-- ==== Sys2Proof/Tests/Slice0.lean ====
section
/-! SUPPORT. Tests: the WellFormed smoke test, a word of every instruction, one-step tests, and a witness for every
obligation that has hypotheses. Expected values are the spec's (95_test_vectors.md; the vector is named in each
docstring), or read off the rule named. -/

namespace Sys2Proof.Tests

open Sys2Proof.Machine

/-! ## Helpers -/

/-- Registers set, one after the other. -/
def regs (l : List (Nibble × Byte)) (s : State) : State := l.foldl (fun t p => t.setV p.1 p.2) s

/-- Bytes of memory set at a, a+1, ... -/
def bytes (a : Nat) (l : List Byte) (s : State) : State := State.putBytes a l s

/-- The word placed where the next cycle fetches. -/
def placed (w : Nat) (s : State) : State := s.withFetchWord 16 w

/-- The outcome is a next state of which `p` holds. -/
def nextHas (p : State → Bool) : Result → Bool
  | .next t    => p t
  | .fault _   => false
  | .refused _ => false

/-- One cycle of word `w` from `s` gives a next state of which `p` holds. -/
def cycle (w : Nat) (s : State) (p : State → Bool) : Bool := nextHas p (step (placed w s))

/-- The next state of one cycle of word `w`, or `s` itself if there is none. -/
def run1 (w : Nat) (s : State) : State :=
  match step (placed w s) with
  | .next t    => t
  | .fault _   => s
  | .refused _ => s

/-- One cycle of word `w` from `s` faults with this cause. -/
def faults (w : Nat) (s : State) (c : OobCause) : Bool :=
  match step (placed w s) with
  | .next _                 => false
  | .fault (.outOfBounds d) => d == c
  | .refused _              => false

/-- The reset state. -/
abbrev s0 : State := State.reset

/-- The reset state of a machine with the other timer policy. -/
def s0Tick : State := State.resetWith ⟨.independentTick, Config.defaultFont⟩

/-- The reset state, faulted. -/
def sFault : State := { s0 with fault := some .fetch }

/-! ## WellFormed -/

/-- UNIMPL must not carry a defined word (R67). -/
theorem test_wf_unimpl_cls : (Instr.unimpl 0x00E0).wellFormed = false := by decide
/-- Of each family with undefined words, a defined word is refused in UNIMPL. -/
theorem test_wf_unimpl_defined :
    [0x00EE#16, 0x1000#16, 0x5120#16, 0x812E#16, 0x9120#16, 0xC000#16, 0xD000#16, 0xE19E#16, 0xE1A1#16, 0xF165#16].all
      (fun w => !(Instr.unimpl w).wellFormed) = true := by decide
/-- Undefined words of section 2.1. -/
theorem test_wf_unimpl_undefined :
    [0x00E1#16, 0x0000#16, 0x5121#16, 0x8128#16, 0x9121#16, 0xB123#16, 0xE19F#16, 0xF100#16, 0xFFFF#16].all
      (fun w => (Instr.unimpl w).wellFormed) = true := by decide

/-! ## Decode: a word of every instruction, written from R66's patterns and section 2.1 -/

theorem test_decode_family0 : decodeWord 0x00E0 = .cls ∧ decodeWord 0x00EE = .ret := by decide
theorem test_decode_jp : decodeWord 0x1FFF = .jp 0xFFF := by decide
theorem test_decode_call : decodeWord 0x2300 = .call 0x300 := by decide
theorem test_decode_skip_imm : decodeWord 0x332A = .seImm 3 0x2A ∧ decodeWord 0x432A = .sneImm 3 0x2A := by decide
theorem test_decode_skip_reg : decodeWord 0x5120 = .seReg 1 2 ∧ decodeWord 0x9120 = .sneReg 1 2 := by decide
theorem test_decode_imm : decodeWord 0x6A02 = .ldImm 0xA 0x02 ∧ decodeWord 0x7302 = .addImm 3 0x02 := by decide
theorem test_decode_family8_low :
    decodeWord 0x8120 = .ldReg 1 2 ∧ decodeWord 0x8121 = .or 1 2 ∧ decodeWord 0x8122 = .and 1 2 ∧
    decodeWord 0x8123 = .xor 1 2 := by decide
theorem test_decode_family8_high :
    decodeWord 0x8124 = .addReg 1 2 ∧ decodeWord 0x8125 = .sub 1 2 ∧ decodeWord 0x8126 = .shr 1 2 ∧
    decodeWord 0x8127 = .subn 1 2 ∧ decodeWord 0x812E = .shl 1 2 := by decide
theorem test_decode_index : decodeWord 0xA2F0 = .ldI 0x2F0 ∧ decodeWord 0xF21E = .addI 2 ∧ decodeWord 0xF329 = .ldF 3 ∧
    decodeWord 0xF333 = .ldB 3 := by decide
theorem test_decode_rnd : decodeWord 0xC30F = .rnd 3 0x0F := by decide
theorem test_decode_drw : decodeWord 0xD125 = .drw 1 2 5 ∧ decodeWord 0xD000 = .drw 0 0 0 := by decide
theorem test_decode_familyE : decodeWord 0xE19E = .skp 1 ∧ decodeWord 0xE1A1 = .sknp 1 := by decide
theorem test_decode_timer_key :
    decodeWord 0xF107 = .ldVxDt 1 ∧ decodeWord 0xF10A = .ldVxK 1 ∧ decodeWord 0xF115 = .ldDtVx 1 ∧
    decodeWord 0xF118 = .ldStVx 1 := by decide
theorem test_decode_block : decodeWord 0xF155 = .stRegs 1 ∧ decodeWord 0xF165 = .ldRegs 1 := by decide
theorem test_decode_undefined :
    [0x00E1#16, 0x0000#16, 0x0123#16, 0x00FE#16, 0x5121#16, 0x512F#16, 0x8128#16, 0x812F#16, 0x9121#16, 0xB123#16,
     0xE19F#16, 0xE100#16, 0xE1A0#16, 0xF100#16, 0xF175#16, 0xF185#16, 0xF1FF#16, 0xF156#16, 0xFFFF#16].all
      (fun w => decodeWord w == .unimpl w) = true := by decide
/-- R60: an instruction is two bytes, high byte first; one byte is none. -/
theorem test_decode_bytes :
    decodeBytes [0x12, 0x34, 0x56] = .ok (.jp 0x234, [0x56]) ∧ decodeBytes [0x12] = .error (.truncated 1) := by decide
theorem test_decode_table_word :
    decodeTableWord 16 0xF165 = some (.ldRegs 1) ∧ decodeTableWord 24 0xF165 = none := by decide
/-- The encoder against the same patterns. -/
theorem test_encode : encode (.jp 0xFFF) = 0x1FFF ∧ encode (.seImm 3 0x2A) = 0x332A ∧ encode (.shl 1 2) = 0x812E ∧
    encode (.drw 1 2 5) = 0xD125 ∧ encode (.ldRegs 1) = 0xF165 := by decide

/-! ## Cycle and fetch (section 2.2) -/

/-- FE1. -/
theorem test_fetch_high_byte_first :
    nextHas (fun t => t.pc == 0x234) (step (bytes 0x200 [0x12, 0x34] s0)) = true := by decide
/-- FE2: an odd address is legal. -/
theorem test_fetch_odd :
    cycle 0x602A { s0 with pc := 0x201 } (fun t => t.getV 0 == 0x2A && t.pc == 0x203) = true := by decide
/-- FE3, S12: 4094 is the last address a cycle fetches from. -/
theorem test_fetch_last :
    cycle 0x6007 { s0 with pc := 4094 } (fun t => t.getV 0 == 7 && t.pc == 4096) = true := by decide
/-- FE4. -/
theorem test_fetch_beyond : step { s0 with pc := 4095 } = .fault (.outOfBounds .fetch) := rfl
/-- FE6, HX1. -/
theorem test_latched : step sFault = .refused (.faultLatched .fetch) := rfl
/-- FE7: the font is fetched as it stands. -/
theorem test_fetch_font :
    nextHas (fun t => t.report == some ⟨0xF090, 0x050⟩ && t.pc == 0x052) (step { s0 with pc := 0x050 }) = true := by
  decide
/-- The report of a cycle is gone in the next. -/
theorem test_report_cleared : cycle 0x6000 { s0 with report := some ⟨0xB300, 0x1FE⟩ } (fun t => t.report == none) = true := by
  decide

/-! ## Timer step (section 2.3) -/

/-- TM1. -/
theorem test_timer_sound_first : cycle 0x6000 { s0 with dt := 5, st := 3 } (fun t => t.st == 2 && t.dt == 5) = true := by
  decide
/-- TM2. -/
theorem test_timer_delay : cycle 0x6000 { s0 with dt := 5 } (fun t => t.st == 0 && t.dt == 4) = true := by decide
/-- TM3. -/
theorem test_timer_zero : cycle 0x6000 s0 (fun t => t.st == 0 && t.dt == 0) = true := by decide
/-- TM12: no timer step in a faulting cycle (the cycle has no next state). -/
theorem test_timer_fault : faults 0x00EE { s0 with dt := 5 } .stackUnderflow = true := by decide
/-- TM1 under the other policy. -/
theorem test_timer_independent :
    cycle 0x6000 { s0Tick with dt := 5, st := 3 } (fun t => t.st == 3 && t.dt == 5) = true := by decide
/-- TM13, TM14. -/
theorem test_timer_tick :
    (State.timerTick { s0Tick with dt := 5, st := 3 }).map (fun t => (t.dt, t.st)) = some (4, 2) ∧
    (State.timerTick { s0Tick with dt := 0, st := 1 }).map (fun t => (t.dt, t.st)) = some (0, 0) := by decide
# # # # #
**Aim of the task:**
The lines to return are those in the entries above that hold "ldRegs".

**Response area:**
theorem test_decode_block : decodeWord 0xF155 = .stRegs 1 ∧ decodeWord 0xF165 = .ldRegs 1 := by decide
    decodeTableWord 16 0xF165 = some (.ldRegs 1) ∧ decodeTableWord 24 0xF165 = none := by decide
    encode (.drw 1 2 5) = 0xD125 ∧ encode (.ldRegs 1) = 0xF165 := by decide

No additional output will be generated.